After a 0.9 percent gain on the year’s final trading day, the S&P 500 finished 2018 14.5 percent below its Sept. 20 peak of 2,930.75.

The blue chip Dow ended the year 13 percent shy of its recent peak. The Nasdaq composite, home to popular technology stocks that led the market surge early in the year but which suffered massive declines in the year’s final quarter, finished 2018 down 3.9 percent and 18.2 percent below its August all-time high. The small-company Russell 2000 stock index suffered the biggest decline, tumbling 12.2 percent and enters the new year 22.5 percent from its peak and deep in bear market territory.

Investors are bracing for more volatility but are hoping for a return to gains in the new year.

"Barring an appearance of a 'black swan' event, or the shock of a bolt from the blue, the worst of the declines experienced by stocks in 2018 are behind us," John Stoltzfus, chief investment strategist at Oppenheimer Asset Management, told clients Monday in his 2019 outlook report. He predicts the S&P 500 will rebound 20 percent next year from current levels.

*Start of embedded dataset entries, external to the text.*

-- ==== Sys2Proof/Machine/Polynomial.lean ====
section
/-!
DEFINITION. The Polynomial Engine: `build` and `evaluate` (42_polynomial R130, R131) and the commands PBUILD and PEVAL (R132, R133). A
polynomial is its list of coefficients, the coefficient of x^i at position i.
-/

namespace Sys2Proof.Machine

/-- `build(s, K)` for K ≥ 1: the constant term and K-1 draws, and the source after them (42_polynomial R130). -/
def buildPoly (s : Byte) (k : Nat) (src : Source) : List Byte × Source :=
  (s :: (Source.drawMany (k - 1) src).1, (Source.drawMany (k - 1) src).2)

/-- `evaluate(c, K, x)` by Horner's method, from the top coefficient down (42_polynomial R131). A polynomial has at least one
coefficient; the empty list is given 0 and no command asks for it (R133; log entry 11). -/
def evalPoly : List Byte → Byte → Byte
  | [], _ => 0
  | [c], _ => c
  | c :: d :: cs, x => fieldAdd (fieldMul (evalPoly (d :: cs) x) x) c

/-- `PBUILD s, k` (42_polynomial R132). -/
def execPbuild (b k : Byte) (s : State) : Host.Outcome State Fault Refusal :=
  if k.toNat = 0 then raise .invalidThreshold s
  else respond 0 ((s.setCoef (buildPoly b k.toNat s.src).1).setSrc (buildPoly b k.toNat s.src).2)

/-- `PEVAL x` (42_polynomial R133); x = 0 is legal (R134). -/
def execPeval (x : Byte) (s : State) : Host.Outcome State Fault Refusal :=
  if s.clen = 0 then raise .invalidThreshold s
  else respond (zext16 (evalPoly s.mem.coef x)) s

end Sys2Proof.Machine
end

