/-! ### Frames and non-interference over all commands -/

/-- FRAME of every command, from the W entries of 10_state R32: a space the table does not mark W keeps its length register and
every byte, read cell by cell; LMAX and the host's side never change; a command that marks no W (the Field commands, PEVAL and
the reads, 20_memory R54) leaves all of memory and the source as they were. -/
def Obligations.CommandsWriteOnlyTheirSpaces : Prop :=
  (∀ (i : Instr) (s t : State) (sp : Space), exec i s = .next t → sp ∉ mayWrite i →
    SameSpace sp s t ∧ t.lengthOf sp = s.lengthOf sp ∧ ∀ l : Loc, l.space = sp → t.readByte l = s.readByte l) ∧
  (∀ (i : Instr) (s t : State), exec i s = .next t → t.lmax = s.lmax ∧ t.todo = s.todo ∧ t.received = s.received ∧ t.cmd = none) ∧
  (∀ (i : Instr) (s t : State), exec i s = .next t → mayWrite i = [] → t.mem = s.mem ∧ t.src = s.src)

/-- NON-INTERFERENCE, from the R entries of 10_state R32: two states that agree on the spaces a command reads, on LMAX and on the
source get the same response and the same source, and each written space is then equal in both or unchanged in both. So no
command's answer depends on a space the table does not mark R for it; in particular none but those that read SEC depends on
the secret. -/
def Obligations.AnswersDependOnlyOnSpacesRead : Prop :=
  ∀ (i : Instr) (s s' t t' : State), (∀ sp ∈ mayRead i, SameSpace sp s s') → s'.src = s.src → s'.lmax = s.lmax →
    exec i s = .next t → exec i s' = .next t' →
    t'.rsp = t.rsp ∧ t'.src = t.src ∧
      ∀ sp ∈ mayWrite i, SameSpace sp t t' ∨ (SameSpace sp s t ∧ SameSpace sp s' t')
end

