/-- Settles O14: the two turns of a host with a word to send, and the engine's turn, which ends the word and leaves the host's
side. -/
theorem oneCommandAtATime : Obligations.OneCommandAtATime := by
  refine ⟨fun s r w rest => step_send_of_rsp, fun s w rest => step_send_of_ready, fun s t w hcmd hreset hstep => ?_⟩
  obtain ⟨m, src, r, hrun⟩ := runWord_ended w s
  rw [step_engine hcmd hreset, hrun s ⟨rfl, rfl, rfl⟩] at hstep
  cases hstep
  exact ⟨rfl, rfl, rfl, r, rfl⟩

/-! ### Words sent and awaited -/

theorem run_succ {k : Nat} (h : step s = .next t) : Sys2Proof.core.run (k + 1) s = Sys2Proof.core.run k t := by
  have hcore : Sys2Proof.core.step s = .next t := h
  simp only [Host.Core.run, hcore]

/-- The state after a word was sent, run and its response taken: the host has `rest` left to do. -/
def State.served (s : State) (m : Memory) (src : Source) (r : Word) (rest : List HostAct) : State :=
  { (s.ended m src r).takeResponse r with todo := rest }

/-- A word sent and awaited takes three steps: it is accepted, it is run, and its response is taken. -/
theorem run_send_await {m : Memory} {src : Source} {k : Nat} (hready : s.ready) (htodo : s.todo = .send w :: .await :: rest)
    (hrun : ∀ q, SameEngine s q → runWord w q = .next (q.ended m src r)) :
    Sys2Proof.core.run (k + 3) s = Sys2Proof.core.run k (s.served m src r rest) := by
  have haccept : step s = .next (s.accept w (.await :: rest)) := step_send_of_ready hready htodo
  have hengine : step (s.accept w (.await :: rest)) = .next ((s.accept w (.await :: rest)).ended m src r) :=
    (step_engine rfl (by simp [State.accept])).trans (hrun _ ⟨rfl, rfl, rfl⟩)
  have htaken : step ((s.accept w (.await :: rest)).ended m src r) = .next (s.served m src r rest) :=
    step_await_of_rsp rfl rfl rfl
  exact (run_succ haccept).trans ((run_succ hengine).trans (run_succ htaken))

theorem runWords_cons {ws rs : List Word} {u : State} (h : runWord w s = .next t) (hrsp : t.rsp = some r)
    (hws : runWords ws { t with rsp := none } = some (u, rs)) : runWords (w :: ws) s = some (u, r :: rs) := by
  simp [runWords, h, hrsp, hws]

/-- The refinement by induction on the words, for a sequential run that carries any `taken` as the responses taken: what it does
is not the host's, so the two runs need not agree on them. -/
theorem run_send_await_each (ws : List Word) (rest : List HostAct) (taken : List Word) (s : State) (hready : s.ready)
    (htodo : s.todo = ws.flatMap (fun w => [.send w, .await]) ++ rest) :
    ∃ u rs, runWords ws { s with todo := rest, received := taken } = some (u, rs) ∧ rs.length = ws.length ∧
      Sys2Proof.core.run (3 * ws.length) s = .next { u with received := s.received ++ rs } := by
  induction ws generalizing s with
  | nil =>
    refine ⟨_, [], rfl, rfl, ?_⟩
    obtain rfl : s.todo = rest := htodo
    rw [List.append_nil]
    rfl
  | cons w ws ih =>
    obtain ⟨m, src, r, hrun⟩ := runWord_ended w s
    obtain ⟨u, rs, hwords, hlength, hsteps⟩ := ih (s.served m src r _) ⟨rfl, rfl⟩ rfl
    refine ⟨u, r :: rs, runWords_cons (hrun _ ⟨rfl, rfl, rfl⟩) rfl hwords, congrArg (· + 1) hlength, ?_⟩
    calc Sys2Proof.core.run (3 * ws.length + 3) s
      _ = Sys2Proof.core.run (3 * ws.length) (s.served m src r _) := run_send_await hready htodo hrun
      _ = .next { u with received := s.received ++ [r] ++ rs } := hsteps
      _ = .next { u with received := s.received ++ r :: rs } := by rw [List.append_assoc]; rfl

/-- Settles O15: by the induction on the words, the sequential run starting with the host's own responses. -/
theorem handshakeRefinesSequentialRun : Obligations.HandshakeRefinesSequentialRun :=
  fun ws rest s => run_send_await_each ws rest s.received s

end Sys2Proof.Machine
end

section
/-!
PROOFS. The decoder as a table: the opcode gives the format and the commands, the format gives the reserved bits and the operands'
fields (30_encoding R71 to R76, R84 to R86).
-/

namespace Sys2Proof

/-! ### The formats (30_encoding R71 to R76) -/

/-- A format, with the commands of one opcode by their operands. -/
inductive Format where
  | z (i : Instr)
  | a (mk : Byte → Instr)
  | ab (mk : Byte → Byte → Instr)
  | i (mk : Half → Instr)
  | ai (mk : Byte → Half → Instr)
  | nk (mk : Count12 → Count12 → Instr)

/-- The reserved bits of the format (30_encoding R86). -/
def Format.mask : Format → Word
  | .z _ => maskZ
  | .a _ => maskA
  | .ab _ => maskAB
  | .i _ => maskI
  | .ai _ => 0
  | .nk _ => 0

/-- The command whose operands are the fields of the word, whatever its opcode and reserved bits. -/
def Format.command (w : Word) : Format → Instr
  | .z j => j
  | .a mk => mk (aField w)
  | .ab mk => mk (aField w) (bField w)
  | .i mk => mk (idxField w)
  | .ai mk => mk (aField w) (idxField w)
  | .nk mk => mk (nField w) (kField w)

But some Wall Street firms are still preaching caution in the new year, arguing that the late-year 2018 stock rally isn't proof that the market has hit bottom.

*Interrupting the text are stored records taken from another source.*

-- ==== Sys2Proof/Machine/Memory.lean ====
section
/-!
DEFINITION. Physical memory, address translation and fault tokens (03_memories_and_lod.md R66 to R75,
23_translation_and_residency.md R325 to R336, R346, R348; 26_partitions_and_fleet.md R372, R373, R378).
-/
namespace Sys2Proof.Machine

/-- The state with a function applied to one partition. -/
def State.modPart (s : State) (p : Nat) (f : Part → Part) : State := { s with parts := Tab.modify s.parts p f }

/-- The state with a function applied to one core. -/
def State.modCore (s : State) (c : Nat) (f : Core → Core) : State := { s with cores := Tab.modify s.cores c f }

/-- The state with a function applied to one die. -/
def State.modDie (s : State) (d : Nat) (f : Die → Die) : State := { s with dies := Tab.modify s.dies d f }

/-- The state with a function applied to one team. -/
def State.modTeam (s : State) (t : Nat) (f : Team → Team) : State := { s with teams := Tab.modify s.teams t f }

/-- The state with a function applied to one grid. -/
def State.modGrid (s : State) (g : Nat) (f : Grid → Grid) : State := { s with grids := Tab.modify s.grids g f }

/-- The state with a function applied to one group of a team. -/
def State.modGroup (s : State) (t g : Nat) (f : Group → Group) : State :=
  s.modTeam t fun T => { T with groups := Tab.modify T.groups g f }

/-- The state with a function applied to one lane of a group. -/
def State.modLane (s : State) (t g l : Nat) (f : Lane → Lane) : State :=
  s.modGroup t g fun G => { G with lanes := Tab.modify G.lanes l f }

/-- Bits [lo + n - 1 : lo] of a number. -/
def bitsOf (v lo n : Nat) : Nat := v / 2 ^ lo % 2 ^ n

/-- The little-endian value of some bytes (R7). -/
def leValue : List Byte → Nat
  | [] => 0
  | b :: bs => b.toNat + 256 * leValue bs

/-- The n bytes of a value, lowest first (R7). -/
def toBytes : Nat → Nat → List Byte
  | 0, _ => []
  | n + 1, v => BitVec.ofNat 8 v :: toBytes n (v / 256)

/-- A canonical Sv57 address: bits [63:57] equal bit 56 (R66). -/
def canonical (a : Nat) : Bool := a < 2 ^ 56 || (2 ^ 64 - 2 ^ 56 ≤ a && a < 2 ^ 64)

/-- The scratchpad window's first address (R67). -/
def windowBase : Nat := 2 ^ 64 - 2 ^ 19

/-- Whether an address lies in the scratchpad window (R67). -/
def inWindow (a : Nat) : Bool := windowBase ≤ a

/-- A global address: canonical and outside the window (R69). -/
def globalAddr (a : Nat) : Bool := canonical a && !inWindow a

/-- Whether any of n bytes at a lies in the window (R67). -/
def meetsWindow (a n : Nat) : Bool := windowBase < a + n

/-- The 10^9-byte GB of external capacities (R8; DEDUCED, log 3). -/
def gigabyte : Nat := 1000000000

/-- A partition's memory ranges: 32 GB for each channel group, and its TIER range (R372, R373). -/
def PartCfg.ranges (c : PartCfg) : List (Nat × Nat) :=
  ((List.range 8).filter (fun g => c.chGroups.getLsbD g)).map (fun g => (32 * gigabyte * g, 32 * gigabyte))
    ++ (if c.tierSize = 0 then [] else [(c.tierBase, c.tierSize)])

Will Geisdorf, an analyst at Ned Davis Research, told clients the market bounce "has not changed the (firm's) bearish view." Currently, the firm is telling clients to reduce their stock holdings to just 40 percent of their portfolios, which is the lowest allocation they recommend.

For now and until there is "more compelling evidence" that stocks have hit a bottom, Geisdorf is advising clients to use market rallies as "selling opportunities."

Investors who bid up stock prices early in 2018 based on the strongest profit growth for U.S. companies since 2010, tailwinds from sizable tax cuts and a U.S. economy growing at a 3 percent-plus clip, sold stocks off sharply late in the year as they began to price in a less positive backdrop for stocks.

A sense that the best days for corporate profits and the global economy had already occurred led investors to reprice stocks at lower levels.

Next year's market returns will hinge on interest rate policy, whether the economy can continue to grow and avoid recession, and whether the U.S. trade fight with China can be resolved.

For now, bulls are betting that stocks will find support from the fact that valuations have come back toward historical averages after the steep sell-off and a belief that the U.S. economy can avoid recession if the Fed doesn't hike interest rates too aggressively in 2019.

"Several risks still in play could weigh on markets," LPL's Lynch says. "But the broader economic context remains supportive."